## Work instructions
Exact reproduction of all the data is needed.
Records provided below:
-- ==== Sys2Proof/Machine/State.lean ====
section
/-! DEFINITION. The state of the LM9612 as plain data, its reasons to stop, and the machine right
after reset.  Registers live in one sparse store keyed by BAR0 offset (their reset values are those
of Machine/RegTable.lean); everything the chapters describe beside the registers has a structure of
its own here, named after its unit.  Arrays of identical units are sparse stores keyed by instance
number: an unlisted instance holds its structure's default values, which are its reset values. -/

namespace Sys2Proof.Machine

open Sys2Proof

/-! ### Records: faults, coverage and tallies (R237, R238, R447) -/

/-- A fault as a unit reports it to the recorder (R447, R448). `pos` is 48.16. -/
structure FaultRec where
  code : Nat
  source : Nat
  seq : Nat
  epoch : Nat
  pos : Int
  ptpNs : Nat
  ptpWrap : Nat
  slots : List Nat
  tick : Nat
  deriving DecidableEq, Repr

/-- A coverage record (R238). `first` and `last` are lines; an open LAST is line 2^47 - 1. -/
structure CovRec where
  deviceId : Nat
  seq : Nat
  epoch : Nat
  first : Int
  last : Int
  left : Nat
  right : Nat
  cause : Nat
  source : Nat
  detail : Nat
  detail2 : Nat
  pageId : Nat
  merged : Bool
  ptpNs : Nat
  ptpWrap : Nat
  deriving DecidableEq, Repr

/-- A tally (R237). `ty` is TYPE, `flags` the FLAGS byte, `pos` the centroid in 48.16. -/
structure TallyRec where
  ty : Nat
  flags : Nat
  deviceId : Nat
  expSet : Nat
  seq : Nat
  epoch : Nat
  frame : Nat
  pos : Int
  xpos : Nat
  cls : Nat
  sev : Nat
  area : Nat
  top : Nat
  hm1 : Nat
  peak : Nat
  mean : Nat
  left : Nat
  right : Nat
  camMask : Nat
  word30 : Nat
  pageId : Nat
  ptpNs : Nat
  ptpWrap : Nat
  deriving DecidableEq, Repr

/-- A record in the emitter: a tally, a coverage record, or one forwarded unchanged from a chain
peer as its 64 bytes (R239, R244). -/
inductive Record where
  | tally (t : TallyRec)
  | cov (c : CovRec)
  | foreign (bytes : List Nat)
  deriving DecidableEq, Repr

/-- The level of an output pin; high-impedance while its output is disabled (R4). -/
inductive PinLevel where
  | low | high | highZ
  deriving DecidableEq, Repr

/-! ### Timeline (chapter 1) -/

/-- A latch pair of the web master (R25): internal position in 2^-40 line, tick, direction. -/
structure LatchPair where
  pos : Int
  tick : Nat
  fwd : Bool
  deriving DecidableEq, Repr

/-- Encoder e beside its registers: the accepted levels of A and B, the tick of its last step (R19),
the counts since the last index and whether one has been seen since RUN (R23, R24), the SSI
reference sample and the tick a transfer began (R20, R21), and whether ENCe_A may drive the SSI
clock (R517). -/
structure Encoder where
  levelA : Bool := false
  levelB : Bool := false
  lastStep : Option Nat := none
  since : Int := 0
  indexSeen : Bool := false
  ssiPrev : Option Nat := none
  ssiStart : Option Nat := none
  clkOe : Bool := false
  deriving DecidableEq, Repr

/-- One probe FIFO entry (R28): position in 48.16, tick, edge. -/
structure ProbeEntry where
  pos : Int
  tick : Nat
  rising : Bool
  deriving DecidableEq, Repr

/-- Probe k beside its registers (R28): its FIFO, oldest first, at most 16 entries, and the
48.16 position of the previous accepted edge. -/
structure Probe where
  fifo : List ProbeEntry := []
  prevEdge : Option Int := none
  deriving DecidableEq, Repr

/-- A unit with shadowed settings, whose commit boundary is a scheduled action (R105, R140, R197,
R253). -/
inductive CommitUnit where
  | pipe (p x : Nat)
  | stitch
  | master
  | scaler
  deriving DecidableEq, Repr

/-- A scheduled action (R36, R38). The trigger of line `first` names, once it has fallen due, also the last line
whose trigger fell due in the same tick (R40). -/
inductive Action where
  | modeDecision
  | modeChange
  | commit (u : CommitUnit) (line : Int)
  | frame (f : Nat) (line : Int)
  | trigger (first : Int) (last : Option Int)
  | profileSync (g : Nat)
  | marker (m : Nat)
  | verdict
  | waitpos (q : Nat)
  deriving DecidableEq, Repr

/-- A scheduler entry (R36): its slot in 1/256 line, its action, the tick in which it fell due,
and whether it executes late (R37). -/
structure SchedEntry where
  slot : Int
  act : Action
  due : Option Nat
  late : Bool := false
  deriving DecidableEq, Repr

/-- Frame generator f beside its registers: the line of the last boundary it placed or offered
(R45), and of the last boundary executed, with the boundary lines and frame numbers executed so far (newest
first), from which a line finds its frame (R104). -/
structure FrameGen where
  prev : Option Int := none
  offered : Option Int := none
  starts : List (Int × Nat) := []
  deriving DecidableEq, Repr

/-- Marker m beside its registers: the tick until which its pulse is active, firings counted, and
the tick of the last firing (R43). -/
structure Marker where
  activeUntil : Option Nat := none
  lastFire : Option Nat := none
  fired : Nat := 0
  deriving DecidableEq, Repr

/-- The timeline beside its registers. Positions are in 2^-40 line (R15): `pos` is the web position,
`prevPos` that of the previous tick, `latched` the newest latched position of the web master. `mark`
is the last line whose trigger has fallen due or been passed over (R40, R41). -/
structure Timeline where
  tick : Nat := 0
  pos : Int := 0
  prevPos : Int := 0
  latched : Int := 0
  pairs : List LatchPair := []
  lastMasterStep : Nat := 0
  simInc : Int := 0
  vlimLowOut : Bool := false
  vlimHighOut : Bool := false
  xlatchTick : Option Nat := none
  cmpFired : Sparse (Option Nat) := []
  encs : Sparse Encoder := []
  probes : Sparse Probe := []
  sched : List SchedEntry := []
  waiting : List Int := []
  mark : Option Int := none
  lastIssue : Option Nat := none
  frames : Sparse FrameGen := []
  markers : Sparse Marker := []
  deriving DecidableEq, Repr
End of Records provided.
## Finished exercise
-- ==== Sys2Proof/Machine/State.lean ====
section
/-! DEFINITION. The state of the LM9612 as plain data, its reasons to stop, and the machine right
after reset.  Registers live in one sparse store keyed by BAR0 offset (their reset values are those
of Machine/RegTable.lean); everything the chapters describe beside the registers has a structure of
its own here, named after its unit.  Arrays of identical units are sparse stores keyed by instance
number: an unlisted instance holds its structure's default values, which are its reset values. -/

namespace Sys2Proof.Machine

open Sys2Proof

/-! ### Records: faults, coverage and tallies (R237, R238, R447) -/

/-- A fault as a unit reports it to the recorder (R447, R448). `pos` is 48.16. -/
structure FaultRec where
  code : Nat
  source : Nat
  seq : Nat
  epoch : Nat
  pos : Int
  ptpNs : Nat
  ptpWrap : Nat
  slots : List Nat
  tick : Nat
  deriving DecidableEq, Repr

/-- A coverage record (R238). `first` and `last` are lines; an open LAST is line 2^47 - 1. -/
structure CovRec where
  deviceId : Nat
  seq : Nat
  epoch : Nat
  first : Int
  last : Int
  left : Nat
  right : Nat
  cause : Nat
  source : Nat
  detail : Nat
  detail2 : Nat
  pageId : Nat
  merged : Bool
  ptpNs : Nat
  ptpWrap : Nat
  deriving DecidableEq, Repr

/-- A tally (R237). `ty` is TYPE, `flags` the FLAGS byte, `pos` the centroid in 48.16. -/
structure TallyRec where
  ty : Nat
  flags : Nat
  deviceId : Nat
  expSet : Nat
  seq : Nat
  epoch : Nat
  frame : Nat
  pos : Int
  xpos : Nat
  cls : Nat
  sev : Nat
  area : Nat
  top : Nat
  hm1 : Nat
  peak : Nat
  mean : Nat
  left : Nat
  right : Nat
  camMask : Nat
  word30 : Nat
  pageId : Nat
  ptpNs : Nat
  ptpWrap : Nat
  deriving DecidableEq, Repr

/-- A record in the emitter: a tally, a coverage record, or one forwarded unchanged from a chain
peer as its 64 bytes (R239, R244). -/
inductive Record where
  | tally (t : TallyRec)
  | cov (c : CovRec)
  | foreign (bytes : List Nat)
  deriving DecidableEq, Repr

/-- The level of an output pin; high-impedance while its output is disabled (R4). -/
inductive PinLevel where
  | low | high | highZ
  deriving DecidableEq, Repr

/-! ### Timeline (chapter 1) -/

/-- A latch pair of the web master (R25): internal position in 2^-40 line, tick, direction. -/
structure LatchPair where
  pos : Int
  tick : Nat
  fwd : Bool
  deriving DecidableEq, Repr

/-- Encoder e beside its registers: the accepted levels of A and B, the tick of its last step (R19),
the counts since the last index and whether one has been seen since RUN (R23, R24), the SSI
reference sample and the tick a transfer began (R20, R21), and whether ENCe_A may drive the SSI
clock (R517). -/
structure Encoder where
  levelA : Bool := false
  levelB : Bool := false
  lastStep : Option Nat := none
  since : Int := 0
  indexSeen : Bool := false
  ssiPrev : Option Nat := none
  ssiStart : Option Nat := none
  clkOe : Bool := false
  deriving DecidableEq, Repr

/-- One probe FIFO entry (R28): position in 48.16, tick, edge. -/
structure ProbeEntry where
  pos : Int
  tick : Nat
  rising : Bool
  deriving DecidableEq, Repr

/-- Probe k beside its registers (R28): its FIFO, oldest first, at most 16 entries, and the
48.16 position of the previous accepted edge. -/
structure Probe where
  fifo : List ProbeEntry := []
  prevEdge : Option Int := none
  deriving DecidableEq, Repr

/-- A unit with shadowed settings, whose commit boundary is a scheduled action (R105, R140, R197,
R253). -/
inductive CommitUnit where
  | pipe (p x : Nat)
  | stitch
  | master
  | scaler
  deriving DecidableEq, Repr

/-- A scheduled action (R36, R38). The trigger of line `first` names, once it has fallen due, also the last line
whose trigger fell due in the same tick (R40). -/
inductive Action where
  | modeDecision
  | modeChange
  | commit (u : CommitUnit) (line : Int)
  | frame (f : Nat) (line : Int)
  | trigger (first : Int) (last : Option Int)
  | profileSync (g : Nat)
  | marker (m : Nat)
  | verdict
  | waitpos (q : Nat)
  deriving DecidableEq, Repr

/-- A scheduler entry (R36): its slot in 1/256 line, its action, the tick in which it fell due,
and whether it executes late (R37). -/
structure SchedEntry where
  slot : Int
  act : Action
  due : Option Nat
  late : Bool := false
  deriving DecidableEq, Repr

/-- Frame generator f beside its registers: the line of the last boundary it placed or offered
(R45), and of the last boundary executed, with the boundary lines and frame numbers executed so far (newest
first), from which a line finds its frame (R104). -/
structure FrameGen where
  prev : Option Int := none
  offered : Option Int := none
  starts : List (Int × Nat) := []
  deriving DecidableEq, Repr

/-- Marker m beside its registers: the tick until which its pulse is active, firings counted, and
the tick of the last firing (R43). -/
structure Marker where
  activeUntil : Option Nat := none
  lastFire : Option Nat := none
  fired : Nat := 0
  deriving DecidableEq, Repr

/-- The timeline beside its registers. Positions are in 2^-40 line (R15): `pos` is the web position,
`prevPos` that of the previous tick, `latched` the newest latched position of the web master. `mark`
is the last line whose trigger has fallen due or been passed over (R40, R41). -/
structure Timeline where
  tick : Nat := 0
  pos : Int := 0
  prevPos : Int := 0
  latched : Int := 0
  pairs : List LatchPair := []
  lastMasterStep : Nat := 0
  simInc : Int := 0
  vlimLowOut : Bool := false
  vlimHighOut : Bool := false
  xlatchTick : Option Nat := none
  cmpFired : Sparse (Option Nat) := []
  encs : Sparse Encoder := []
  probes : Sparse Probe := []
  sched : List SchedEntry := []
  waiting : List Int := []
  mark : Option Int := none
  lastIssue : Option Nat := none
  frames : Sparse FrameGen := []
  markers : Sparse Marker := []
  deriving DecidableEq, Repr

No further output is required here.